TASK OBJECTIVE: Copy word for word, please, the lines of the entries below running from the one containing "def Obligations.NoStepChangesTheParameters : Prop" to the one containing "rspStatus := .notReady, rspXerr", both ends included.

[Saved data entries]
-- ==== Sys2Proof/Certificates/Slice0/Obligations.lean ====
section
/-! DEFINITION. The statements for the provers, from the numbered rules of spec/. -/

open Sys2Proof Sys2Proof.Machine

/-! ### Encoding -/

/-- 30_encoding.md R122, R124, R125 and the vectors of 95_test_vectors.md 2.1: written-out transfers decode to their commands. -/
def Obligations.WrittenTransfersDecodeToTheirCommands : Prop :=
  decode (.req 0x0100) = .readc 0x00 ∧ decode (.req 0x01AB) = .readc 0xAB ∧ decode (.req 0x0200) = .readr 0x00 ∧
  decode (.req 0x03FF) = .readg 0xFF ∧ decode (.req 0x0400) = .readb 0x00 ∧ decode (.req 0x0503) = .setgain 0x03 ∧
  decode (.req 0x06C0) = .setatime 0xC0 ∧ decode (.req 0x0000) = .invalidOp 0x00 0x00 ∧
  decode (.req 0x0700) = .invalidOp 0x07 0x00 ∧ decode (.req 0xFF05) = .invalidOp 0xFF 0x05 ∧
  decode .smp = .sample ∧ decode (.lc 0) = .attach ∧ decode (.lc 1) = .detach

/-- Every well-formed command is decoded back from its own transfer, with every operand at every value, and travels on the
port it belongs to. -/
def Obligations.DecodeOfEncodeIsTheCommand : Prop :=
  ∀ i : Instr, i.wellFormed = true → decode (encode i) = i ∧ (encode i).port = i.port

/-- 30_encoding.md R126: decoding is total, gives well-formed commands only, and loses no bit of a transfer. -/
def Obligations.EncodeOfDecodeIsTheTransfer : Prop :=
  ∀ p : Payload, (decode p).wellFormed = true ∧ encode (decode p) = p

/-- 30_encoding.md R134, R122: exactly the op codes 0x00 and 0x07 to 0xFF are invalid. -/
def Obligations.InvalidOpIsExactlyTheUnnamedOpCodes : Prop :=
  ∀ w : Word, (∃ op arg, decode (.req w) = .invalidOp op arg) ↔
    ((w >>> 8).toNat = 0 ∨ 7 ≤ (w >>> 8).toNat)

/-- 30_encoding.md R133: an operand out of range is refused by the assembler, every other line is one transfer, and that
transfer is the line's command. -/
def Obligations.AssemblerLinesAreTheirCommands : Prop :=
  (∀ n, (n < 256 → (assemble (.setgain n)).map decode = some (.setgain (BitVec.ofNat 8 n)) ∧
                   (assemble (.setatime n)).map decode = some (.setatime (BitVec.ofNat 8 n))) ∧
        (256 ≤ n → assemble (.setgain n) = none ∧ assemble (.setatime n) = none)) ∧
  (∀ n, (n < 65536 → assemble (.rawReq n) = some (.req (BitVec.ofNat 16 n))) ∧
        (65536 ≤ n → assemble (.rawReq n) = none)) ∧
  (assemble .readc).map decode = some (.readc 0) ∧ (assemble .readr).map decode = some (.readr 0) ∧
  (assemble .readg).map decode = some (.readg 0) ∧ (assemble .readb).map decode = some (.readb 0) ∧
  (assemble .sample).map decode = some .sample ∧ (assemble .attach).map decode = some .attach ∧
  (assemble .detach).map decode = some .detach

/-! ### Values -/

/-- 40_word_reader.md R160, 20_memory.md R87, 30_encoding.md R130: a word is `(high << 8) | low`, its result's first two
bytes are the low byte and the high byte, and the sample's bytes go clear, red, green, blue, each low byte first. -/
def Obligations.ResultsAreLittleEndian : Prop :=
  (∀ low high : Byte, wordOf high low = ((high.setWidth 16) <<< 8) ||| low.setWidth 16 ∧
    resultBytes (zext64 (wordOf high low)) 2 = [low, high]) ∧
  ∀ l0 h0 l1 h1 l2 h2 l3 h3 : Byte,
    resultBytes (sampleData (wordOf h0 l0) (wordOf h1 l1) (wordOf h2 l2) (wordOf h3 l3)) 8 =
      [l0, h0, l1, h1, l2, h2, l3, h3]

/-- 20_memory.md R84: the command byte has its high bit set and the register address below it. -/
def Obligations.CommandByteFramesTheAddress : Prop :=
  ∀ a : RegAddr, (frame a).getMsbD 0 = true ∧ (frame a).setWidth 7 = a

/-- 00_scope.md R7: the tick counts are `T_PON_MS * F_CLK_HZ / 1000` and `T_AEN_MS * F_CLK_HZ / 1000` rounded up. -/
def Obligations.TickCountsAreTheDelaysRoundedUp : Prop :=
  ∀ p : Params,
    p.tPonMs * p.fClkHz ≤ 1000 * ponTicks p ∧ 1000 * ponTicks p < p.tPonMs * p.fClkHz + 1000 ∧
    p.tAenMs * p.fClkHz ≤ 1000 * aenTicks p ∧ 1000 * aenTicks p < p.tAenMs * p.fClkHz + 1000

/-- 10_state.md R37: the lifecycle state and its code, for every used FSM code; the codes 5 to 7 are never output. -/
def Obligations.LifecycleOutputFollowsTheFsm : Prop :=
  ∀ s : State,
    (s.st = .idleU ∨ s.st = .idRd → (outputs s).stLc = 0) ∧
    (s.st = .ponWr → (outputs s).stLc = 1) ∧
    (s.st = .ponWait ∨ s.st = .aenWr ∨ s.st = .aenWait → (outputs s).stLc = 2) ∧
    (s.st = .idleA ∨ s.st = .rdLo ∨ s.st = .rdHi ∨ s.st = .cfgWr → (outputs s).stLc = 3) ∧
    (s.st = .tdWr → s.fail ≠ .none → (outputs s).stLc = 4) ∧
    (s.st = .tdWr → s.fail = .none → (outputs s).stLc = 3) ∧
    (s.st = .idleF → (outputs s).stLc = 4) ∧
    (outputs s).stLc.toNat ≤ 4

/-! ### The step: reset, arbitration, parameters -/

/-- The step runs the decoded command: when the payload offered first decodes to `i`, the edge is `exec i`, and its input
pins are then used up. -/
def Obligations.StepRunsTheOfferedCommand : Prop :=
  ∀ (s : State) (p : Payload) (i : Instr), legalParams s.cfg = true → s.input.rst = false →
    offeredPayload s.input = some p → decode p = i → step s = mapNext State.advance (exec i s)

/-- 10_state.md R51: the ready outputs; the first of REQ, SMP, LC whose `valid` is 1 is taken; without one the registers
other than the response registers keep their values; outside IDLE every command is held: the edge does not depend on
what is offered. -/
def Obligations.CommandsAreTakenOnlyInIdleInPortOrder : Prop :=
  ∀ s : State,
    (s.input.rst = true → reqReady s = false ∧ smpReady s = false ∧ lcReady s = false) ∧
    (s.input.rst = false →
      reqReady s = s.st.isIdle ∧
      smpReady s = (s.st.isIdle && !s.input.reqValid) ∧
      lcReady s = (s.st.isIdle && !s.input.reqValid && !s.input.smpValid)) ∧
    (legalParams s.cfg = true → s.input.rst = false → s.st.isIdle = true →
      (s.input.reqValid = true → step s = mapNext State.advance (exec (decodeReq s.input.reqWord) s)) ∧
      (s.input.reqValid = false → s.input.smpValid = true → step s = mapNext State.advance (exec .sample s)) ∧
      (s.input.reqValid = false → s.input.smpValid = false → s.input.lcValid = true →
        step s = mapNext State.advance (exec (decodeLc s.input.lcOp) s)) ∧
      (s.input.reqValid = false → s.input.smpValid = false → s.input.lcValid = false →
        step s = .next (State.advance { s with rspValid := false }))) ∧
    (legalParams s.cfg = true → s.input.rst = false → s.st.isIdle = false →
      ∀ i : Instr, mapNext State.advance (exec i s) = step s)

/-- 70_reset_and_hazards.md R340: at an edge with `rst = 1` every register takes its reset value, whatever else happens; no
command is taken, no answer consumed, no transaction accepted; the ready outputs and `xt_valid` are 0. That the
parameters stay is 00_scope.md R8; that the sensor bytes stay is R342, with what the model keeps of them at an abandoned
write DEDUCED (log entry 7). -/
def Obligations.ResetEdgeLoadsEveryRegister : Prop :=
  ∀ s : State, legalParams s.cfg = true → s.input.rst = true →
    step s = .next
      { cfg := s.cfg, st := .idleU, xq := false, pwr := .off, fail := .none, fxerr := 0, chipId := 0, tmr := 0,
        cport := .req, cop := 0, carg := 0, ch := .clear, lo := 0, buf := ⟨0, 0, 0, 0⟩,
        rspValid := false, rspPort := .req, rspStatus := .ok, rspXerr := 0, rspData := 0,
        sensor := s.sensor, script := s.script.tail, edge := s.edge + 1 } ∧
    reqReady s = false ∧ smpReady s = false ∧ lcReady s = false ∧ (outputs s).xtValid = false ∧
    acceptedXact s = none ∧ consumedAnswer s = none

/-- 10_state.md R33: the reset values, as codes on the registers' own widths. -/
def Obligations.ResetStateHoldsTheResetValues : Prop :=
  State.reset.st.code = 0x0 ∧ State.reset.xq = false ∧ State.reset.pwr.code = 0b00 ∧ State.reset.fail.code = 0 ∧
  State.reset.fxerr = 0x00 ∧ State.reset.chipId = 0x00 ∧ State.reset.tmr = 0 ∧ portCode State.reset.cport = 0 ∧
  State.reset.cop = 0x00 ∧ State.reset.carg = 0x00 ∧ State.reset.ch.code = 0 ∧ State.reset.lo = 0x00 ∧
  (∀ c, State.reset.buf.get c = 0x0000) ∧ State.reset.rspValid = false ∧ portCode State.reset.rspPort = 0 ∧
  State.reset.rspStatus.code = 0 ∧ State.reset.rspXerr = 0x00 ∧ State.reset.rspData = 0

/-- 00_scope.md R7: the step refuses exactly the parameter sets that break a constraint, and refuses nothing else: with legal
parameters every state has a next state. (That `PON_TICKS` must fit the timer too is DEDUCED: log entry 5.) -/
def Obligations.OnlyIllegalParametersAreRefused : Prop :=
  ∀ s : State,
    (ParameterConstraints s.cfg → ∃ t, step s = .next t) ∧
    (¬ParameterConstraints s.cfg → step s = .refused .illegalParameters)

/-- 00_scope.md R8: no edge changes the build-time parameters. -/
def Obligations.NoStepChangesTheParameters : Prop :=
  ∀ s t : State, step s = .next t → t.cfg = s.cfg

/-! ### Accept edges -/

/-- 44_request.md R270, R271: the REQ accept rule, whole. -/
def Obligations.ReqTransferFollowsTheAcceptRule : Prop :=
  ∀ (w : Word) (s : State), s.st.isIdle = true →
    ((w >>> 8).toNat = 0 ∨ 7 ≤ (w >>> 8).toNat →
      exec (decode (.req w)) s = .next
        { s with rspValid := true, rspPort := .req, rspStatus := .invalid, rspXerr := 0x00, rspData := 0 }) ∧
    (1 ≤ (w >>> 8).toNat → (w >>> 8).toNat ≤ 6 → s.st ≠ .idleA →
      exec (decode (.req w)) s = .next
        { s with rspValid := true, rspPort := .req, rspStatus := .notReady, rspXerr := 0x00, rspData := 0 }) ∧
    (∀ c : Channel, (w >>> 8).toNat = c.code.toNat + 1 → s.st = .idleA →
      exec (decode (.req w)) s = .next
        { s with cport := .req, cop := (w >>> 8).setWidth 8, carg := w.setWidth 8, ch := c, st := .rdLo,
                 rspValid := false }) ∧
    ((w >>> 8).toNat = 5 ∨ (w >>> 8).toNat = 6 → s.st = .idleA →
      exec (decode (.req w)) s = .next
        { s with cport := .req, cop := (w >>> 8).setWidth 8, carg := w.setWidth 8, st := .cfgWr, rspValid := false })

ANSWER BOX:
def Obligations.NoStepChangesTheParameters : Prop :=
  ∀ s t : State, step s = .next t → t.cfg = s.cfg

/-! ### Accept edges -/

/-- 44_request.md R270, R271: the REQ accept rule, whole. -/
def Obligations.ReqTransferFollowsTheAcceptRule : Prop :=
  ∀ (w : Word) (s : State), s.st.isIdle = true →
    ((w >>> 8).toNat = 0 ∨ 7 ≤ (w >>> 8).toNat →
      exec (decode (.req w)) s = .next
        { s with rspValid := true, rspPort := .req, rspStatus := .invalid, rspXerr := 0x00, rspData := 0 }) ∧
    (1 ≤ (w >>> 8).toNat → (w >>> 8).toNat ≤ 6 → s.st ≠ .idleA →
      exec (decode (.req w)) s = .next
        { s with rspValid := true, rspPort := .req, rspStatus := .notReady, rspXerr := 0x00, rspData := 0 }) ∧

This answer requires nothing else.